If patients meet the criteria for testing, then the health district would coordinate testing with their health care providers and send specimens to the CDC or state lab, Shah said. The health district also would begin contact-tracing, or finding out who the patients came into contact with after they presented symptoms. The patients would take any quarantine or isolation measures necessary, as well.
“If someone is sick, let them be royalty for the day,” health district spokeswoman Kelly Craine said. “They are on their own. They don’t have to eat with the family. They can watch their own TV. That self-isolation can make a really big difference.”
Craine said isolation simply means separating that member of the household from the others. They should not share items like television remotes or video game controllers, and if possible, they should be assigned to their own bathroom. If that is not possible, at least make sure the sick person’s personal hygiene items are kept out of the bathroom, including toothbrushes.

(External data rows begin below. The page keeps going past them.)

-- ==== Sys2Proof/Machine/Placement.lean ====
section
/-! DEFINITION. Placing work: the tasks of tiles (R25), fitting (R119-R124), selection (R125, R126), dealing
(R128, R129), stealing and donation (R130, R131), the start, the save and the restore of groups (R93, R370,
R373), and the retirement of units (R378, R379). -/

namespace Sys2Proof.Machine

/-! ### Tasks made from a launch (R25) -/

/-- The task of a tile for a role (0 for a plain launch) and the group's index within it. -/
def tileTask (l : Launch) (lin role w : Nat) : BitVec 512 :=
  let i := l.image
  let b (n hi lo : Nat) := launchBits i n hi lo
  BitVec.ofNat 512 (packBits
    [(0, 64, lnEntry i role), (64, 64, b 8 63 0), (128, 16, lin % lnGx i), (144, 16, lin / lnGx i % lnGy i),
     (160, 16, lin / (lnGx i * lnGy i)), (176, 16, w),
     (256, 16, if role = 0 then b 24 15 0 else lnRole i (role - 1)), (272, 6, b 26 5 0), (278, 2, role),
     (280, 1, b 27 0 0), (281, 1, b 27 1 1), (282, 1, b 27 5 5), (288, 16, b 28 15 0), (320, 64, l.addr.toNat),
     (448, 64, b 96 63 0)])

/-- The tasks of a tile, in the placement order of R123. -/
def tileTasks (l : Launch) (lin : Nat) : List (BitVec 512) :=
  if lnGang l.image then
    [1, 2, 3].flatMap fun r => (List.range (lnGroups l.image (r - 1))).map (tileTask l lin r)
  else [tileTask l lin 0 0]

/-- The unit of a tile, dealt to a tower. -/
def State.tileUnit (s : State) (l : Launch) (lin : Nat) (t : TowerId) (st : UState) (layer : Nat) : WorkUnit :=
  { id := s.seq, job := l.job, tower := t, recVa := l.addr, tasks := tileTasks l lin, launch := some l.id, lin := lin,
    st := st, layer := layer, cluster := 0, seq := l.seq, link := .none, started := false, cancelled := false,
    trigger := none, since := l.since, posblk := [], src := l.src, readyAt := 0, placed := 0 }

/-! ### Retirement (R378, R379) -/

def WorkUnit.task (u : WorkUnit) : BitVec 512 := u.tasks.headD 0
def WorkUnit.cls (u : WorkUnit) : Nat := taskBits u.task 34 2 0
def WorkUnit.prio (u : WorkUnit) : Nat := taskBits u.task 34 5 3
def WorkUnit.depth (u : WorkUnit) : Nat := taskBits u.task 36 15 12

/-- The groups of a unit, in the order of its tasks. -/
def State.groupsOf (s : State) (u : WorkUnit) : List Group :=
  u.tasks.filterMap fun x => s.allGroups.find? fun g => g.unit = u.id && g.task = x
/-- The waves of a unit. -/
def State.wavesOf (s : State) (u : WorkUnit) : List Wave :=
  s.allWaves.filter fun w => (s.groupsOf u).any fun g => w.inGroup g.key

/-- No port remembers a run of the waves of groups that are gone: a later group may have their number (R143, R320). -/
def Tower.forget (t : Tower) (gs : List GroupKey) : Tower :=
  let mine (k : WaveKey) : Bool := gs.any fun g => decide (g.job = k.job ∧ g.gid = k.gid)
  { t with ports := t.ports.map fun e => (e.1, e.2.filter fun k => !mine k) }

/-- Take a unit, its groups and its waves out of the machine; its local memory part is freed. -/
def State.dropUnit (s : State) (u : WorkUnit) : State :=
  let mine (w : Wave) : Bool := (s.groupsOf u).any fun g => w.inGroup g.key
  { s with
    wave := if mine s.wave then Wave.empty else s.wave
    waves := s.waves.filter fun w => !mine w
    group := if s.group.unit = u.id ∧ s.group ≠ Group.empty then Group.empty else s.group
    groups := s.groups.filter fun g => g.unit ≠ u.id
    units := s.units.filter fun x => x.id ≠ u.id
    locals := Table.erase s.locals u.id
    tower0 := s.tower0.forget ((s.groupsOf u).map Group.key), tower1 := s.tower1.forget ((s.groupsOf u).map Group.key) }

Meanwhile, Baylor University has postponed any university-sponsored travel to China, South Korea and Italy until further notice, and five students enrolled in programs in Italy have been advised to return to the U.S., spokeswoman Lori Fogleman said. Those students returning will follow federal travel guidelines by returning to their permanent residences and self-monitoring for any symptoms for 14 days, while completing their coursework remotely.
An additional 80 students studying in Europe have been restricted from traveling in Italy, Fogleman said.
“At this time, other Baylor-sponsored travel is going forward as planned but continues to be evaluated on a case-by-case basis as the situation can change rapidly,” she said.
Seven spring break mission trips have been deemed safe for travel to Colombia, Costa Rica, Peru and the Dominican Republic, Fogleman said. But the university is constantly monitoring risk factors associated with global travel and will cancel any trips up to the day of departure if they are determined to be unsafe.
McLennan Community College also is assessing any concerns with upcoming student-planned travel programs by meeting with faculty leading the trips. MCC officials said they are evaluating all aspects of the trips, including finding alternate avenues to complete courses if travel outside the country is not recommended.
Spring break presents further challenges for local institutions. As the city prepares for an influx of thousands of visitors, most tourist destinations are working on keeping places clean and increasing the number of hand sanitizer stations. The Waco Convention Center and the Dr Pepper Museum both issued notices about their increased efforts to sanitize surfaces and to train staff how to properly disinfect commonly touched objects.